* _TASK PROMPT_
Once you reach the line containing "the medium. -/" in the entries below, write out that line and each one after it down to the line containing "the buffer. -/", exactly and with nothing added.

[[ GIVEN DATA, beginning ]]

-- ==== Sys2Proof/Laws/Ata.lean ====
section
/-! SUPPORT. What the ATA channel's commands do to it, said once. -/

namespace Sys2Proof.Machine

theorem unit_atapi {a : Ata} (h : a.drvhead.getLsbD 4 = false) : a.unit = .atapi := by simp only [Ata.unit, h]; rfl

theorem unit_disk {a : Ata} (h : a.drvhead.getLsbD 4 = true) : a.unit = .disk := by simp only [Ata.unit, h]; rfl

/-- 44_ata.md R332, R333 as one status mask a case. -/
theorem startIdentify_eq (a : Ata) (u : AtaUnit) : a.startIdentify u = if a.unit = u then
    { a with status := (a.status &&& 0xF6) ||| 0x80, error := 0, tag := .identify u }
    else { a with status := (a.status ||| 0x01) &&& 0x77, error := 0x04 } := by
  have : a.accept.unit = a.unit := rfl
  simp only [Ata.startIdentify, this]
  split
  · simp only [Ata.accept, identify_status]
  · simp only [Ata.accept, Ata.abort, accept_abort_status]; rfl

/-- R334 as one status mask a case. -/
theorem startPacket_eq (a : Ata) : a.startPacket = if a.unit = .atapi then
    { a with status := (a.status &&& 0x7E) ||| 0x08, error := 0, tag := .cdbIncoming, clen := 0 }
    else { a with status := (a.status ||| 0x01) &&& 0x77, error := 0x04 } := by
  have : a.accept.unit = a.unit := rfl
  simp only [Ata.startPacket, this]
  split
  · simp only [Ata.accept, packet_status]
  · simp only [Ata.accept, Ata.abort, accept_abort_status]; rfl

theorem cdb_phase {s : State} (h1 : s.ata.status.getLsbD 3 = true) (h2 : s.ata.tag = .cdbIncoming) :
    ¬ (s.ata.drq = false ∨ s.ata.tag ≠ .cdbIncoming) := by
  rintro (h | h)
  · have : s.ata.drq = true := h1
    simp [this] at h
  · exact h h2

theorem atapiSector_eq : Config.atapiSector = 2048 := rfl

/-- R352 past the medium. -/
theorem read10_abort {lba : BitVec 32} {cnt : BitVec 16} {s : State} (h : s.params.cdSize < lba.toNat * 2048 + cnt.toNat * 2048) :
    cdbRead10 lba cnt s = .ok { s with ata := s.ata.abort } := by
  rw [← atapiSector_eq] at h
  exact if_pos (by omega)

/-- R352 past the buffer. -/
theorem read10_full {lba : BitVec 32} {cnt : BitVec 16} {s : State} (h : lba.toNat * 2048 + cnt.toNat * 2048 ≤ s.params.cdSize)
    (hc : s.params.ataBufCap < cnt.toNat * 2048) : cdbRead10 lba cnt s = .error .capacityExceeded := by
  rw [← atapiSector_eq] at h hc
  exact (if_neg (by omega)).trans (if_pos (by omega))

/-- R352 in range. -/
theorem read10_data {lba : BitVec 32} {cnt : BitVec 16} {s : State} (h : lba.toNat * 2048 + cnt.toNat * 2048 ≤ s.params.cdSize)
    (hc : cnt.toNat * 2048 ≤ s.params.ataBufCap) : cdbRead10 lba cnt s = .ok { s with ata :=
      if cnt = 0 then { s.ata with dsize := 0, dread := 0, status := s.ata.status &&& 0x7F }
      else { s.ata with
        dbuf := overwrite s.ata.dbuf 0 (slice s.params.cdImage (lba.toNat * 2048) (cnt.toNat * 2048))
        dsize := cnt.toNat * 2048
        dread := 0
        status := (s.ata.status &&& 0x7F) ||| 0x08 } } := by
  rw [← atapiSector_eq] at h hc ⊢
  refine (if_neg (by omega)).trans ((if_neg (by omega)).trans ?_)
  split
  · simp only [clear_bsy]
  · simp only [data_status]

theorem be32n (x2 x3 x4 x5 : Byte) : (be32 x2 x3 x4 x5).toNat = x2.toNat * 2 ^ 24 + x3.toNat * 2 ^ 16 + x4.toNat * 2 ^ 8 + x5.toNat := by
  rw [be32, BitVec.toNat_append, BitVec.toNat_append, BitVec.toNat_append]
  rw [← Nat.shiftLeft_add_eq_or_of_lt x3.isLt, ← Nat.shiftLeft_add_eq_or_of_lt x4.isLt, ← Nat.shiftLeft_add_eq_or_of_lt x5.isLt]
  simp only [Nat.shiftLeft_eq]; omega

theorem be16n (x y : Byte) : (be16 x y).toNat = x.toNat * 2 ^ 8 + y.toNat := by
  rw [be16, BitVec.toNat_append, ← Nat.shiftLeft_add_eq_or_of_lt y.isLt]
  simp only [Nat.shiftLeft_eq]

/-- R360: what a read of `n` bytes leaves. -/
theorem advance_eq (a : Ata) (n : Nat) (h : a.dread < a.dsize) : a.advance (min n (a.dsize - a.dread)) =
    if n < a.dsize - a.dread then { a with dread := a.dread + n } else { a with dread := 0, dsize := 0, status := a.status &&& 0xF7 } := by
  unfold Ata.advance
  by_cases h1 : n < a.dsize - a.dread
  · have h2 : ¬ a.dread + min n (a.dsize - a.dread) = a.dsize := by omega
    rw [if_pos h1, if_neg h2, Nat.min_eq_left (by omega)]
  · have h2 : a.dread + min n (a.dsize - a.dread) = a.dsize := by omega
    rw [if_neg h1, if_pos h2]; simp only [clear_drq]

end Sys2Proof.Machine
end

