-- ==== Sys2Proof/Tests/Slice0.lean ====
section
/-! SUPPORT. Tests. Words are written out from the tables of 30_encoding.md; the results of one-step tests are the rows of
95_test_vectors.md named in each comment. -/

namespace Sys2Proof.Tests

open Sys2Proof Sys2Proof.Machine

/-! ## A small instance and one step of it -/

/-- Instance I of 95_test_vectors.md in what the tests read, with a FIFO of 3 and one sector. -/
def tp : Params where
  picResetBase0 := 0x00
  picResetBase1 := 0x00
  pitTickModes := 0x44
  kbcFifoCap := 3
  kbcStatusInit := 0x14
  kbcConfigInit := 0x00
  kbcOutportInit := 0xCF
  kbcForward := true
  ataBufCap := 2048
  cdSize := 2048
  cdImage := List.replicate 2048 0x10
  hdSize := 512
  pciNumBlocks := 3
  pciDisplayIndex := 2
  pciHostRest := List.replicate 252 0
  pciDisplay := List.replicate 256 0
  cmosInit := List.replicate 128 0

theorem tp_wf : tp.wf := by
  refine ⟨by decide, by decide, rfl, by decide, by decide, List.length_replicate, by decide, by decide, ?_, ?_, ?_⟩ <;>
    exact List.length_replicate

/-- Right after start-up under `tp`. -/
def t0 : State := State.resetWith tp

/-- `s` about to take `i`. -/
def give (s : State) (i : Input) : State := { s with inputs := [i] }

/-- One step of `s` on `i`. -/
def one (s : State) (i : Input) : State :=
  match step (give s i) with
  | .next t => t
  | _ => s

def out1 (port : BitVec 16) (b : Byte) : Input := outByte port 0 b
def in1 (port : BitVec 16) : Input := inByte port 0 [0xEE]

/-- The host byte an `IN1` gets, and the reason of a fatal. -/
def got (s : State) (port : BitVec 16) : Byte := (one s (in1 port)).mem.read 0
def why (s : State) (i : Input) : Option FatalReason := (one s i).fatal.map (·.reason)

/-- `t0` with the primary unit, the first timer channel, the keyboard controller or the ATA channel changed. -/
def withPic (f : Pic → Pic) : State := { t0 with pic0 := f t0.pic0 }
def withPit (f : Pit → Pit) : State := { t0 with pit0 := f t0.pit0 }
def withKbc (f : Kbc → Kbc) : State := { t0 with kbc := f t0.kbc }
def withAta (f : Ata → Ata) : State := { t0 with ata := f t0.ata }

/-- A channel that waits for a CDB, `n` of whose bytes are in. -/
def cdbState (n : Nat) : State := withAta fun a => { a with status := 0x48, tag := .cdbIncoming, clen := n }

/-- A channel with three bytes of data. -/
def dataState : State :=
  withAta fun a => { a with status := 0x48, dbuf := 0xA1 :: 0xA2 :: 0xA3 :: List.replicate 2045 0, dsize := 3 }

/-! ## Well-formedness: each check refuses an ill-formed term -/

theorem test_wf_icw1 : (Instr.picIcw1 .primary 0x01).wf = false ∧ (Instr.picIcw1 .primary 0x10).wf = true := by decide
theorem test_wf_ocw3_bit3 : (Instr.picOcw3 .primary 0x00).wf = false ∧ (Instr.picOcw3 .primary 0x08).wf = true := by decide
theorem test_wf_ocw3_bit4 : (Instr.picOcw3 .primary 0x18).wf = false := by decide
theorem test_wf_cw : (Instr.pitCw .c0 0 2 false).wf = false ∧ (Instr.pitCw .c0 1 2 false).wf = true := by decide
theorem test_wf_data_write : (Instr.ataDataWrite .w2 0).wf = false ∧ (Instr.ataDataWrite .w2 1).wf = true := by decide
theorem test_wf_data_read : (Instr.ataDataRead .w4 0).wf = false ∧ (Instr.ataDataRead .w4 1).wf = true := by decide
theorem test_wf_pci_write : (Instr.pciDataWrite .b1 0 0x100).wf = false ∧ (Instr.pciDataWrite .b1 0 0xFF).wf = true ∧
    (Instr.pciDataWrite .b2 0 0x10000).wf = false ∧ (Instr.pciDataWrite .b2 0 0xFFFF).wf = true := by decide

/-! ## Decoding: each constructor from a word written out from R130 to R151 -/

/-- What the decoder reads from a selector word in the sequencing state `c`. -/
def dec (c : SeqState) (w : Nat) : Option Instr :=
  match Wire.ofSel (BitVec.ofNat 32 w) with
  | none => none
  | some x => (decodePort c x).toOption

/-- Reset's sequencing state, and it with the PIC cursors, timer cursors or keyboard cursors changed. -/
def c0 : SeqState := SeqState.reset
def atPic (x : PicInit) : SeqState := { c0 with picInit0 := x, picInit1 := x }
def atPit (access : BitVec 2) (low sl cl : Bool) : SeqState := { c0 with pit1 := ⟨access, low, sl, cl⟩ }

theorem test_decode_icw : dec c0 0x90002015 = some (.picIcw1 .primary 0x15) ∧
    dec (atPic .icw2) 0x9000A170 = some (.picIcw2 .secondary 0x70) ∧
    dec (atPic .icw3) 0x90002104 = some (.picIcw3 .primary 0x04) ∧
    dec (atPic .icw4) 0x9000A103 = some (.picIcw4 .secondary 0x03) ∧
    dec c0 0x900021FE = some (.picOcw1 .primary 0xFE) := by decide

theorem test_decode_ocw2 : dec c0 0x90002027 = some (.picNseoi .primary) ∧
    dec c0 0x9000A066 = some (.picSeoi .secondary 6) ∧
    dec c0 0x900020A0 = some (.picRotNseoi .primary) ∧
    dec c0 0x900020E3 = some (.picRotSeoi .primary 3) ∧
    dec c0 0x9000A0C2 = some (.picSetpri .secondary 2) ∧
    dec c0 0x90002080 = some (.picRotAeoiSet .primary) ∧
    dec c0 0x90002000 = some (.picRotAeoiClr .primary) ∧
    dec c0 0x90002041 = some (.picOcw2Nop .primary) := by decide

theorem test_decode_ocw3_read : dec c0 0x9000206B = some (.picOcw3 .primary 0x6B) ∧
    dec c0 0x1000A100 = some (.picDataRead .secondary) ∧ dec c0 0x1000A000 = none := by decide

theorem test_decode_pit_command : dec c0 0x900043B5 = some (.pitCw .c2 3 2 true) ∧
    dec c0 0x9000434F = some (.pitLatch .c1) ∧
    dec c0 0x900043E4 = some (.pitReadback true false 0b010) ∧
    dec c0 0x900043D8 = some (.pitReadback false true 0b100) := by decide

theorem test_decode_pit_data : dec (atPit 1 true false false) 0x90004177 = some (.pitWLsb .c1 0x77) ∧
    dec (atPit 2 true false false) 0x90004177 = some (.pitWMsb .c1 0x77) ∧
    dec (atPit 3 true false false) 0x90004177 = some (.pitWLow .c1 0x77) ∧
    dec (atPit 3 false false false) 0x90004177 = some (.pitWHigh .c1 0x77) ∧
    dec (atPit 0 true true true) 0x10004100 = some (.pitDataRead .c1) ∧
    dec (atPit 3 true false true) 0x10004100 = some (.pitRLatched .c1) ∧
    dec (atPit 3 true false false) 0x10004100 = some (.pitRLive .c1) := by decide

theorem test_decode_kbc : dec c0 0x10006400 = some .kbcStatusRead ∧ dec c0 0x10006000 = some .kbcDataRead ∧
    dec c0 0x90006420 = some .kbcReadConfig ∧ dec c0 0x90006460 = some .kbcWriteConfig ∧
    dec c0 0x900064A7 = some .kbcDisablePort2 ∧ dec c0 0x900064A8 = some .kbcEnablePort2 ∧
    dec c0 0x900064AA = some .kbcSelfTest ∧ dec c0 0x900064AB = some .kbcTestPort1 ∧
    dec c0 0x900064AD = some .kbcDisablePort1 ∧ dec c0 0x900064AE = some .kbcEnablePort1 ∧
    dec c0 0x900064D0 = some .kbcReadOutport ∧ dec c0 0x900064D1 = some .kbcWriteOutport ∧
    dec c0 0x900064D4 = none := by decide

theorem test_decode_kbc_data : dec { c0 with kbcExpect := .config } 0x900060F0 = some (.kbcConfigPayload 0xF0) ∧
    dec { c0 with kbcExpect := .outport } 0x900060DF = some (.kbcOutportPayload 0xDF) ∧
    dec { c0 with kbdExpect := .scansetArg } 0x900060FF = some (.kbdScansetArg 0xFF) ∧
    dec c0 0x900060F0 = some .kbdSetScanset ∧ dec c0 0x900060F4 = some .kbdEnableScan ∧
    dec c0 0x900060F5 = some .kbdDisableScan ∧ dec c0 0x900060FF = some .kbdReset ∧ dec c0 0x900060ED = none := by decide

theorem test_decode_ata : dec c0 0x9001F177 = some (.ataLatchWrite .features 0x77) ∧
    dec c0 0x9001F201 = some (.ataLatchWrite .seccount 1) ∧ dec c0 0x9001F302 = some (.ataLatchWrite .lba0 2) ∧
    dec c0 0x9001F403 = some (.ataLatchWrite .lba1 3) ∧ dec c0 0x9001F504 = some (.ataLatchWrite .lba2 4) ∧
    dec c0 0x9001F6B0 = some (.ataLatchWrite .drvhead 0xB0) ∧ dec c0 0x1001F100 = some .ataErrorRead ∧
    dec c0 0x1001F200 = some (.ataLatchRead .seccount) ∧ dec c0 0x1001F300 = some (.ataLatchRead .lba0) ∧
    dec c0 0x1001F400 = some (.ataLatchRead .lba1) ∧ dec c0 0x1001F500 = some (.ataLatchRead .lba2) ∧
    dec c0 0x1001F600 = some (.ataLatchRead .drvhead) ∧ dec c0 0x1001F700 = some .ataStatusRead ∧
    dec c0 0x1003F600 = some .ataAltstatusRead ∧ dec c0 0x9003F604 = some (.ataDevctl 4) := by decide

theorem test_decode_ata_command : dec c0 0x9001F700 = some .ataNop ∧ dec c0 0x9001F7A1 = some .ataIdentifyPacket ∧
    dec c0 0x9001F7EC = some .ataIdentify ∧ dec c0 0x9001F7A0 = some .ataPacket ∧ dec c0 0x9001F720 = none ∧
    decodePort c0 (Wire.out1 0x1F7 0x20) = .error .unrecognizedCommand ∧
    decodePort { c0 with ataBusy := true } (Wire.out1 0x1F7 0x20) = .error .busy := by decide

theorem test_decode_ata_data : dec c0 0xA001F000 = some (.ataDataWrite .w2 1) ∧ dec c0 0x4001F000 = some (.ataDataRead .w4 1) ∧
    decodePort c0 ⟨.out, .b4, 0x1F0, 3, 0⟩ = .ok (.ataDataWrite .w4 3) ∧
    decodePort c0 ⟨.inp, .b2, 0x1F0, 256, 0⟩ = .ok (.ataDataRead .w2 256) ∧
    decodePort c0 ⟨.inp, .b2, 0x1F0, 0, 0⟩ = .error .unmappedAccess ∧ dec c0 0x1001F000 = none := by decide

theorem test_decode_cdb :
    decodeCdb [0x28, 0, 1, 2, 3, 4, 0, 5, 6, 0, 0, 0] = .ok (.cdbRead10 0x01020304 0x0506) ∧
    decodeCdb (List.replicate 12 0) = .ok .cdbTestUnitReady ∧
    decodeCdb (0x12 :: List.replicate 11 0) = .error .unrecognizedCommand := by decide

theorem test_decode_dma : dec c0 0x90000B4A = some (.dmaMode .slave 0x4A) ∧ dec c0 0x9000D6C0 = some (.dmaMode .master 0xC0) ∧
    dec c0 0x90000AFE = some (.dmaSingleMask .slave true 2) ∧ dec c0 0x9000D401 = some (.dmaSingleMask .master false 1) ∧
    dec c0 0x90000D00 = some (.dmaMasterReset .slave) ∧ dec c0 0x9000DA55 = some (.dmaMasterReset .master) ∧
    dec c0 0x10000A00 = none ∧ dec c0 0x90000000 = none := by decide

theorem test_decode_pci : decodePort c0 ⟨.out, .b4, 0xCF8, 1, 0x80000808⟩ = .ok (.pciAddrWrite 0x80000808) ∧
    dec c0 0x400CF800 = some .pciAddrRead ∧ dec c0 0x200CFE00 = some (.pciDataRead .b2 2) ∧
    dec c0 0x900CFDAB = some (.pciDataWrite .b1 1 0xAB) ∧
    decodePort c0 ⟨.out, .b4, 0xCFC, 1, 0xDEADBEEF⟩ = .ok (.pciDataWrite .b4 0 0xDEADBEEF) ∧
    dec c0 0x900CF900 = none ∧ dec c0 0xA00CF800 = none := by decide

theorem test_decode_cmos : dec c0 0x9000708F = some (.cmosIndex 0x8F) ∧ dec c0 0x10007100 = some .cmosDataRead ∧
    dec c0 0x9000715A = some (.cmosDataWrite 0x5A) ∧ dec c0 0x10007000 = none := by decide

theorem test_decode_agents : decode c0 (.agent (.picTick true)) = .ok (.picTick true) ∧
    decode c0 (.agent .pitTick) = .ok .pitTick ∧ decode c0 (.agent .identifyDone) = .ok .ataIdentifyDone ∧
    decode c0 (.agent (.hostTake .secondary)) = .ok (.hostTake .secondary) ∧
    decode c0 (.agent (.hostPending .primary)) = .ok (.hostPending .primary) := by decide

[[ GIVEN DATA, end ]]

* _ANSWER SECTION_
/-- R352 past the medium. -/
theorem read10_abort {lba : BitVec 32} {cnt : BitVec 16} {s : State} (h : s.params.cdSize < lba.toNat * 2048 + cnt.toNat * 2048) :
    cdbRead10 lba cnt s = .ok { s with ata := s.ata.abort } := by
  rw [← atapiSector_eq] at h
  exact if_pos (by omega)

/-- R352 past the buffer. -/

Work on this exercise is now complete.